A Deployment Scenario for SEPIA
A typical deployment scenario for SEPIA is shown below.
On the left, a number of independent network domains monitor their networks, e.g., using NetFlow data export on a router or IDS alert logs. Although the network data are sensitive and therefore kept secret, network operators want to aggregrate their data with the other networks. For example, they might be interested in whether other networks see similar intrusion alerts or not. Of course, they would never just hand over their alerts to another operator. But if they knew that indeed, the other guy is likely to be attacked by the same group of hackers, he might be willing to cooperate in order to come up with a more effective collaborative defense.

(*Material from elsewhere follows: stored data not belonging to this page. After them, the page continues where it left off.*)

-- ==== Sys2Proof/Laws/Ops.lean ====
section
/-! SUPPORT. What a reader of the state answers after a setter: the value just written at its index, and the old value at
every other; and the stored registers, bytes and memory likewise. -/

namespace Sys2Proof.Machine

@[simp] theorem getDom_setDom (s : State) (i : Nat) (x : Dom) : getDom (setDom s i x) i = x :=
  tget_tset_same _ _ _
theorem getDom_setDom_ne (s : State) {i j : Nat} (x : Dom) (h : j ≠ i) : getDom (setDom s i x) j = getDom s j :=
  tget_tset_ne _ _ h
@[simp] theorem setDom_setDom (s : State) (i : Nat) (x y : Dom) : setDom (setDom s i x) i y = setDom s i y := by
  simp [setDom]

@[simp] theorem getVirga_setVirga (s : State) (i : Nat) (x : Virga) : getVirga (setVirga s i x) i = x :=
  tget_tset_same _ _ _
theorem getVirga_setVirga_ne (s : State) {i j : Nat} (x : Virga) (h : j ≠ i) : getVirga (setVirga s i x) j = getVirga s j :=
  tget_tset_ne _ _ h
@[simp] theorem setVirga_setVirga (s : State) (i : Nat) (x y : Virga) : setVirga (setVirga s i x) i y = setVirga s i y := by
  simp [setVirga]

@[simp] theorem getSquall_setSquall (s : State) (i : Nat) (x : Squall) : getSquall (setSquall s i x) i = x :=
  tget_tset_same _ _ _
theorem getSquall_setSquall_ne (s : State) {i j : Nat} (x : Squall) (h : j ≠ i) : getSquall (setSquall s i x) j = getSquall s j :=
  tget_tset_ne _ _ h
@[simp] theorem setSquall_setSquall (s : State) (i : Nat) (x y : Squall) : setSquall (setSquall s i x) i y = setSquall s i y := by
  simp [setSquall]

@[simp] theorem getAurora_setAurora (s : State) (i : Nat) (x : Aurora) : getAurora (setAurora s i x) i = x :=
  tget_tset_same _ _ _
theorem getAurora_setAurora_ne (s : State) {i j : Nat} (x : Aurora) (h : j ≠ i) : getAurora (setAurora s i x) j = getAurora s j :=
  tget_tset_ne _ _ h
@[simp] theorem setAurora_setAurora (s : State) (i : Nat) (x y : Aurora) : setAurora (setAurora s i x) i y = setAurora s i y := by
  simp [setAurora]

@[simp] theorem getPin_setPin (s : State) (i : Nat) (x : Pin) : getPin (setPin s i x) i = x :=
  tget_tset_same _ _ _
theorem getPin_setPin_ne (s : State) {i j : Nat} (x : Pin) (h : j ≠ i) : getPin (setPin s i x) j = getPin s j :=
  tget_tset_ne _ _ h
@[simp] theorem setPin_setPin (s : State) (i : Nat) (x y : Pin) : setPin (setPin s i x) i y = setPin s i y := by
  simp [setPin]

@[simp] theorem getRing_setRing (s : State) (i : Nat) (x : PinRing) : getRing (setRing s i x) i = x :=
  tget_tset_same _ _ _
theorem getRing_setRing_ne (s : State) {i j : Nat} (x : PinRing) (h : j ≠ i) : getRing (setRing s i x) j = getRing s j :=
  tget_tset_ne _ _ h
@[simp] theorem setRing_setRing (s : State) (i : Nat) (x y : PinRing) : setRing (setRing s i x) i y = setRing s i y := by
  simp [setRing]

@[simp] theorem getBucket_setBucket (s : State) (i : Nat) (x : Bucket) : getBucket (setBucket s i x) i = x :=
  tget_tset_same _ _ _
theorem getBucket_setBucket_ne (s : State) {i j : Nat} (x : Bucket) (h : j ≠ i) : getBucket (setBucket s i x) j = getBucket s j :=
  tget_tset_ne _ _ h
@[simp] theorem setBucket_setBucket (s : State) (i : Nat) (x y : Bucket) : setBucket (setBucket s i x) i y = setBucket s i y := by
  simp [setBucket]

@[simp] theorem getCum_setCum (s : State) (i : Nat) (x : Cum) : getCum (setCum s i x) i = x :=
  tget_tset_same _ _ _
theorem getCum_setCum_ne (s : State) {i j : Nat} (x : Cum) (h : j ≠ i) : getCum (setCum s i x) j = getCum s j :=
  tget_tset_ne _ _ h
@[simp] theorem setCum_setCum (s : State) (i : Nat) (x y : Cum) : setCum (setCum s i x) i y = setCum s i y := by
  simp [setCum]

@[simp] theorem getCtx_setCtx (s : State) (i : Nat) (x : Ctx) : getCtx (setCtx s i x) i = x :=
  tget_tset_same _ _ _
theorem getCtx_setCtx_ne (s : State) {i j : Nat} (x : Ctx) (h : j ≠ i) : getCtx (setCtx s i x) j = getCtx s j :=
  tget_tset_ne _ _ h
@[simp] theorem setCtx_setCtx (s : State) (i : Nat) (x y : Ctx) : setCtx (setCtx s i x) i y = setCtx s i y := by
  simp [setCtx]

@[simp] theorem getLane_setLane (s : State) (i : Nat) (x : Lane) : getLane (setLane s i x) i = x :=
  tget_tset_same _ _ _
theorem getLane_setLane_ne (s : State) {i j : Nat} (x : Lane) (h : j ≠ i) : getLane (setLane s i x) j = getLane s j :=
  tget_tset_ne _ _ h
@[simp] theorem setLane_setLane (s : State) (i : Nat) (x y : Lane) : setLane (setLane s i x) i y = setLane s i y := by
  simp [setLane]

@[simp] theorem getQueue_setQueue (s : State) (i : Nat) (x : Queue) : getQueue (setQueue s i x) i = x :=
  tget_tset_same _ _ _
theorem getQueue_setQueue_ne (s : State) {i j : Nat} (x : Queue) (h : j ≠ i) : getQueue (setQueue s i x) j = getQueue s j :=
  tget_tset_ne _ _ h
@[simp] theorem setQueue_setQueue (s : State) (i : Nat) (x y : Queue) : setQueue (setQueue s i x) i y = setQueue s i y := by
  simp [setQueue]
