-- ==== Sys2Proof/Laws/Frames.lean ====
section
/-! SUPPORT. What the shared operations over registers, queues and frames do: counters, a commit that fits, a frame that its
port accepts, and a request that passes its checks. -/

namespace Sys2Proof.Machine

/-! ### Registers -/

/-- A write leaves every other index as it was, whatever an unlisted index there reads as. -/
theorem tget_tset_other {α : Type} [DecidableEq α] (d e : α) (t : Tbl α) {k j : Nat} (v : α) (h : j ≠ k) :
    tget e (tset d t k v) j = tget e t j := by
  unfold tset
  split
  · exact tget_tdel_ne t h
  · rw [tget_tins_ne _ v h, tget_tdel_ne t h]

theorem regGet_regSet_ne (s : State) {a c : Nat} (v : Word) (h : c ≠ a) : regGet (regSet s a v) c = regGet s c :=
  tget_tset_other _ _ s.regs v h

theorem regGet_regPut_ne (s : State) {a c : Nat} (lo w v : Nat) (h : c ≠ a) : regGet (regPut s a lo w v) c = regGet s c :=
  regGet_regSet_ne s _ h

theorem regGet_regBump_ne (s : State) {a c : Nat} (lo w n : Nat) (h : c ≠ a) : regGet (regBump s a lo w n) c = regGet s c :=
  regGet_regSet_ne s _ h

theorem regField_regSet_ne (s : State) {a c : Nat} (v : Word) (lo w : Nat) (h : c ≠ a) :
    regField (regSet s a v) c lo w = regField s c lo w := by
  unfold regField
  rw [regGet_regSet_ne s v h]

theorem regField_regPut_ne (s : State) {a c : Nat} (lo w v lo' w' : Nat) (h : c ≠ a) :
    regField (regPut s a lo w v) c lo' w' = regField s c lo' w' := regField_regSet_ne s _ _ _ h

theorem regField_regBump_ne (s : State) {a c : Nat} (lo w n lo' w' : Nat) (h : c ≠ a) :
    regField (regBump s a lo w n) c lo' w' = regField s c lo' w' := regField_regSet_ne s _ _ _ h

/-- A number with the digit at weight `l`, base `w`, replaced by `u`: the digit there is `u`, and the digits below stay. -/
theorem digit_replaced (n l w u : Nat) (hl : 0 < l) (hu : u < w) :
    n - n / l % w * l + u * l = l * (w * (n / l / w) + u) + n % l ∧ (n - n / l % w * l + u * l) / l % w = u := by
  have e1 : l * (n / l) + n % l = n := Nat.div_add_mod n l
  have e2 : w * (n / l / w) + n / l % w = n / l := Nat.div_add_mod (n / l) w
  have e3 : l * (n / l) = l * (w * (n / l / w)) + n / l % w * l := by
    rw [Nat.mul_comm (n / l % w) l, ← Nat.mul_add, e2]
  have key : n - n / l % w * l + u * l = l * (w * (n / l / w) + u) + n % l := by
    rw [Nat.mul_add l, Nat.mul_comm u l]; omega
  refine ⟨key, ?_⟩
  rw [key, Nat.mul_add_div hl, Nat.div_eq_of_lt (Nat.mod_lt _ hl), Nat.add_zero, Nat.mul_add_mod, Nat.mod_eq_of_lt hu]

/-- A field of a word reads as the value put there. -/
theorem putField_same (x : Word) (lo w v : Nat) (h : lo + w ≤ 32) : (putField x lo w v).toNat / 2 ^ lo % 2 ^ w = v % 2 ^ w := by
  have hl : 0 < 2 ^ lo := Nat.pow_pos (by decide)
  have hw : 0 < 2 ^ w := Nat.pow_pos (by decide)
  have hu : v % 2 ^ w < 2 ^ w := Nat.mod_lt _ hw
  obtain ⟨key, dig⟩ := digit_replaced x.toNat (2 ^ lo) (2 ^ w) (v % 2 ^ w) hl hu
  have hM : 2 ^ 32 = 2 ^ lo * (2 ^ w * 2 ^ (32 - lo - w)) := by
    rw [← Nat.pow_add, ← Nat.pow_add]; congr 1; omega
  have hc : x.toNat / 2 ^ lo / 2 ^ w < 2 ^ (32 - lo - w) := by
    rw [Nat.div_lt_iff_lt_mul hw, Nat.div_lt_iff_lt_mul hl, Nat.mul_comm, Nat.mul_comm (2 ^ (32 - lo - w)), ← hM]
    exact x.isLt
  have hlt : x.toNat - x.toNat / 2 ^ lo % 2 ^ w * 2 ^ lo + v % 2 ^ w * 2 ^ lo < 2 ^ 32 := by
    rw [key, hM]
    have hr : x.toNat % 2 ^ lo < 2 ^ lo := Nat.mod_lt _ hl
    have h2 : 2 ^ w * (x.toNat / 2 ^ lo / 2 ^ w + 1) ≤ 2 ^ w * 2 ^ (32 - lo - w) := Nat.mul_le_mul_left _ hc
    have h3 : 2 ^ w * (x.toNat / 2 ^ lo / 2 ^ w) + v % 2 ^ w + 1 ≤ 2 ^ w * 2 ^ (32 - lo - w) := by
      rw [Nat.mul_add] at h2; omega
    have h4 := Nat.mul_le_mul_left (2 ^ lo) h3
    rw [Nat.mul_add, Nat.mul_one] at h4
    omega
  unfold putField
  rw [BitVec.toNat_ofNat, Nat.mod_eq_of_lt hlt, dig]

@[simp] theorem regField_regPut (s : State) (a lo w v : Nat) (h : lo + w ≤ 32) :
    regField (regPut s a lo w v) a lo w = v % 2 ^ w := by
  unfold regField regPut
  rw [regGet_regSet]
  exact putField_same _ lo w v h

/-- A counter saturates at its last value (R7, R8). -/
theorem regField_regBump (s : State) (a lo w n : Nat) (h : lo + w ≤ 32) :
    regField (regBump s a lo w n) a lo w = min (regField s a lo w + n) (2 ^ w - 1) := by
  have hw : 0 < 2 ^ w := Nat.pow_pos (by decide)
  unfold regBump
  rw [regField_regPut _ _ _ _ _ h, Nat.mod_eq_of_lt (by omega)]

/-! ### Queues and frames -/

/-- A frame that finds no merge window open and Nimbus running, in a queue with storage and room, joins its end (R280). -/
theorem commitFrame_fits (s : State) (q ty : Nat) (flags : BitVec 16) (tag : Word) (p : Bytes) (hw : s.anvil.window = false)
    (hn : s.anvil.stopped = false) (hl : (getQueue s q).lines ≠ 0) (hf : fits (openQueue s q) p.length = true) :
    commitFrame s q ty flags tag p =
      { setQueue s q { getQueue s q with
          packets := (getQueue s q).packets ++
            [{ ty := ty, flags := flags, seq := 0, tag := tag, payload := p, popped := 0, order := s.orders }] }
        with orders := s.orders + 1 } := by
  have hn : ¬ ((s.anvil.window = true ∨ s.anvil.stopped = true) ∧ 16 ≤ q ∧ q ≤ 42) := by rw [hw, hn]; simp
  unfold commitFrame enqueue
  rw [if_neg hn]
  dsimp only
  rw [if_neg hl, if_pos hf]

/-- A commit to a host queue while the merge window is open, or Nimbus has failed, waits for FAULT_NOTICE (R394, R402, R404). -/
theorem commitFrame_deferred (s : State) (q ty : Nat) (flags : BitVec 16) (tag : Word) (p : Bytes)
    (hw : s.anvil.window = true ∨ s.anvil.stopped = true)
    (h1 : 16 ≤ q) (h2 : q ≤ 42) :
    commitFrame s q ty flags tag p = { s with anvil := { s.anvil with
      deferred := s.anvil.deferred ++ [{ ty := ty, flags := flags, seq := 0, tag := tag, payload := p, popped := 0, order := q }] } } := by
  unfold commitFrame
  rw [if_pos ⟨hw, h1, h2⟩]

/-- A reply that waits for no earlier one and finds room is the request's answer (R290, R291). -/
theorem reply_answers (s : State) (f : Frame) (status detail : Nat) (data : Bytes) (ho : s.owed = [])
    (hw : s.anvil.window = false) (hn : s.anvil.stopped = false) (hl : (getQueue s 17).lines ≠ 0)
    (hf : fits (openQueue s 17) (replyPayload f status detail data).length = true) :
    Answers s (reply s f status detail data) f status detail data := by
  unfold reply sendReply
  rw [ho]
  dsimp only
  rw [commitFrame_fits s 17 0x49 0 f.tag _ hw hn hl hf]
  exact ⟨_, congrArg Queue.packets (getQueue_setQueue s 17 _), rfl, rfl, rfl⟩

/-! ### What arriving leaves alone -/

/-- Using a unit changes nothing but the units. -/
theorem useUnit_frame (s : State) (u : Nat) : ∃ un, useUnit s u = { s with units := un } := by
  unfold useUnit
  dsimp only
  split <;> exact ⟨_, rfl⟩

/-- The core in use changes nothing but units and PLLs. -/
theorem useCore_frame (s : State) : ∃ un pl, useCore s = { s with units := un, plls := pl } := by
  unfold useCore
  dsimp only
  split
  · split <;> exact ⟨_, _, rfl⟩
  · obtain ⟨un, e⟩ := useUnit_frame s 21
    exact ⟨un, s.plls, e⟩

/-- A frame's use of its port changes nothing but ports, units and PLLs. -/
theorem touchPort_frame (s : State) (p : Port) : ∃ po un pl, touchPort s p = { s with ports := po, units := un, plls := pl } := by
  unfold touchPort
  obtain ⟨u1, e1⟩ := useUnit_frame (setPort s p { getPort s p with lastUse := s.now }) (16 + portIx p)
  obtain ⟨u2, pl, e2⟩ := useCore_frame (useUnit (setPort s p { getPort s p with lastUse := s.now }) (16 + portIx p))
  exact ⟨_, u2, pl, by rw [e2, e1]; rfl⟩

/-- Accepting a frame changes nothing but registers, ports, power units, PLLs and queues. -/
theorem acceptFrame_frame (s : State) (f : Frame) :
    ∃ re po un pl qu, acceptFrame s f = { s with regs := re, ports := po, units := un, plls := pl, queues := qu } := by
  unfold acceptFrame useLines
  obtain ⟨po, un, pl, e⟩ := touchPort_frame (regBump s (Reg.jetPortRxf (portIx f.port)) 0 32 1) f.port
  simp only [e]
  split <;> exact ⟨_, _, _, _, _, rfl⟩

/-- Freeing a frame's lines changes nothing but queues, and in no queue a packet or its lines. -/
theorem freeLines_frame (s : State) (f : Frame) : ∃ qu, freeLines s f = { s with queues := qu } := by
  unfold freeLines
  dsimp only
  split <;> exact ⟨_, rfl⟩

@[simp] theorem acceptFrame_boot (s : State) (f : Frame) : (acceptFrame s f).boot = s.boot := by
  obtain ⟨re, po, un, pl, qu, e⟩ := acceptFrame_frame s f
  rw [e]

@[simp] theorem acceptFrame_anvil (s : State) (f : Frame) : (acceptFrame s f).anvil = s.anvil := by
  obtain ⟨re, po, un, pl, qu, e⟩ := acceptFrame_frame s f
  rw [e]

@[simp] theorem acceptFrame_pending (s : State) (f : Frame) : (acceptFrame s f).pending = s.pending := by
  obtain ⟨re, po, un, pl, qu, e⟩ := acceptFrame_frame s f
  rw [e]

@[simp] theorem freeLines_boot (s : State) (f : Frame) : (freeLines s f).boot = s.boot := by
  obtain ⟨qu, e⟩ := freeLines_frame s f
  rw [e]

@[simp] theorem freeLines_anvil (s : State) (f : Frame) : (freeLines s f).anvil = s.anvil := by
  obtain ⟨qu, e⟩ := freeLines_frame s f
  rw [e]

@[simp] theorem freeLines_pending (s : State) (f : Frame) : (freeLines s f).pending = s.pending := by
  obtain ⟨qu, e⟩ := freeLines_frame s f
  rw [e]

theorem freeLines_packets (s : State) (f : Frame) (q : Nat) :
    (getQueue (freeLines s f) q).packets = (getQueue s q).packets ∧ (getQueue (freeLines s f) q).lines = (getQueue s q).lines := by
  unfold freeLines
  split
  · by_cases h : q = inQueue f
    · subst h; dsimp only; rw [getQueue_setQueue]; exact ⟨rfl, rfl⟩
    · dsimp only; rw [getQueue_setQueue_ne s _ h]; exact ⟨rfl, rfl⟩
  · exact ⟨rfl, rfl⟩

@[simp] theorem acceptFrame_inbox (s : State) (f : Frame) : (acceptFrame s f).inbox = s.inbox := by
  obtain ⟨re, po, un, pl, qu, e⟩ := acceptFrame_frame s f
  rw [e]

/-- Accepting a frame leaves the consumer of every queue as it was. -/
theorem acceptFrame_jtag (s : State) (f : Frame) (q : Nat) : (getQueue (acceptFrame s f) q).jtag = (getQueue s q).jtag := by
  unfold acceptFrame useLines
  obtain ⟨po, un, pl, e⟩ := touchPort_frame (regBump s (Reg.jetPortRxf (portIx f.port)) 0 32 1) f.port
  simp only [e]
  split
  · by_cases h : q = inQueue f
    · subst h; rw [getQueue_setQueue]; rfl
    · rw [getQueue_setQueue_ne _ _ h]; rfl
  · rfl

theorem nimbusStopped_acceptFrame (s : State) (f : Frame) (q : Nat) :
    nimbusStopped (acceptFrame s f) q = nimbusStopped s q := by
  unfold nimbusStopped recoverWaits
  rw [acceptFrame_boot, acceptFrame_jtag, acceptFrame_anvil, acceptFrame_inbox]

/-! ### Frames and requests -/

/-- A frame that its port accepts, and that Nimbus takes at once, is handled (R278, R281). -/
theorem onFrame_arrives (s : State) (f : Frame) (ty : Nat) (k : State → State) (h : Arrives s f ty) :
    onFrame s f ty k = k (acceptFrame s f) := by
  obtain ⟨ht, hp, hd, hn, hi⟩ := h
  unfold onFrame arrive toNimbus
  simp [ht, hp, hd, hn, hi, nimbusStopped_acceptFrame, acceptFrame_inbox]

/-- A frame of another type that its port accepts, or on a port that is not Up, has no effect (R265). -/
theorem onFrame_other (s : State) (f : Frame) (ty : Nat) (k : State → State)
    (h : (getPort s f.port).state ≠ .up ∨ (discardReason s f = 0 ∧ f.ty ≠ ty)) : onFrame s f ty k = s := by
  unfold onFrame arrive
  rcases h with h | ⟨h, h'⟩ <;> simp [*]

/-- A request without a fault is handled by a device that no boot-halt stops (R290, R426). -/
theorem request_runs (s : State) (f : Frame) (haltOk : Bool) (cs : List Check) (k : State → State)
    (hb : s.boot.state ≠ 2 ∨ haltOk = true) (hc : firstFault cs = none) : request s f haltOk cs k = k (freeLines s f) := by
  unfold request
  rcases hb with hb | hb <;> simp [hb, hc]

/-- A malformed request is answered with status 0x01 and the offset of its first faulty field (R290). -/
theorem request_malformed (s : State) (f : Frame) (haltOk : Bool) (cs : List Check) (k : State → State) (off : Nat)
    (hb : s.boot.state ≠ 2 ∨ haltOk = true) (hc : firstFault cs = some off) :
    request s f haltOk cs k = reply (freeLines s f) f 1 off [] := by
  unfold request
  rcases hb with hb | hb <;> simp [hb, hc]

/-- In boot-halt a request that is not among those of R426 is answered with status 0x06. -/
theorem request_halted (s : State) (f : Frame) (cs : List Check) (k : State → State) (hb : s.boot.state = 2) :
    request s f false cs k = reply (freeLines s f) f 6 0 [] := by
  unfold request
  simp [hb]

/-- A request of another op of its type is not this command. -/
theorem onOp_other (s : State) (f : Frame) (ty : Nat) (others : List Nat) (k : State → State)
    (hp : f.payload ≠ []) (ho : others.contains (fld f.payload 0 1) = true) : onOp s f ty others k = s := by
  unfold onOp
  rw [if_pos ⟨hp, ho⟩]

/-- A request of its own op is a frame of its type. -/
theorem onOp_own (s : State) (f : Frame) (ty : Nat) (others : List Nat) (k : State → State)
    (ho : others.contains (fld f.payload 0 1) = false) : onOp s f ty others k = onFrame s f ty k := by
  unfold onOp
  rw [if_neg (fun h => by rw [ho] at h; exact Bool.noConfusion h.2)]

end Sys2Proof.Machine
end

So what these operators could do, is installing SEPIA input peers in their premises. These input peers take sensitive local data and share it over the group of SEPIA privacy peers. The privacy peers (PPs) together simulate a trusted third party (TTP). That is, each privacy peer gets only one share of each data item. From this share, the PP cannot derive any information about the original data. Only if a majority of PPs comes together and combines their shares, they can reconstruct the information. In addition, the PPs can perform computations on the shared secrets without reconstructing intermediate values. When the computation has finished, the PPs reconstruct only the final result (for instance all similar intrusion alerts reported by three or more networks) and distribute it to the input peers.
Since the basic MPC operations, such as private addition, multiplication and comparison are not very useful by themselves, we implemented a number of composite protocols for distributed multi-domain network monitoring and security applications.
The entropy protocol allows input peers to aggregate local histograms and to compute the entropy of the aggregate histogram, which is commonly used for network anomaly detection. Similarly, the distinct count protocol finds and reveals the number of distinct, non-zero aggregate histogram bins. The most general protocol is our event correlation protocol, which correlates arbitrary events across networks and only reveals the events that appear in a minimum number of input peers and have aggregate frequency above a configurable threshold. Finally, our top-k protocol PPTKS estimates the global top-k items over private input lists using a novel approach based on a sketch data structure that trades off a slightly lower estimation accuracy for lower MPC computational overhead.
We evaluated our protocols in realistic settings and with real traffic data from the SWITCH network. Our evaluation shows that the protocols are indeed practical and can be used in various scenarios. For instance, we demonstrate that aggregating port histograms with 65,535 bins, computing the port entropy, or generating top-k reports from 180,000 distinct IP addresses is possible within 1-5 minutes, even if input data are distributed among 25 participants. This demonstrates, that MPC-based solutions for collaboration can indeed be practical, even for network data.
In my next article, I will report on our experiences from applying these protocols to real network traces of six SWITCH customers. After all, developing fancy MPC protocols and even demonstrating that they run in near realtime is not useful for the network practitioner unless the protocols solve real-world problems.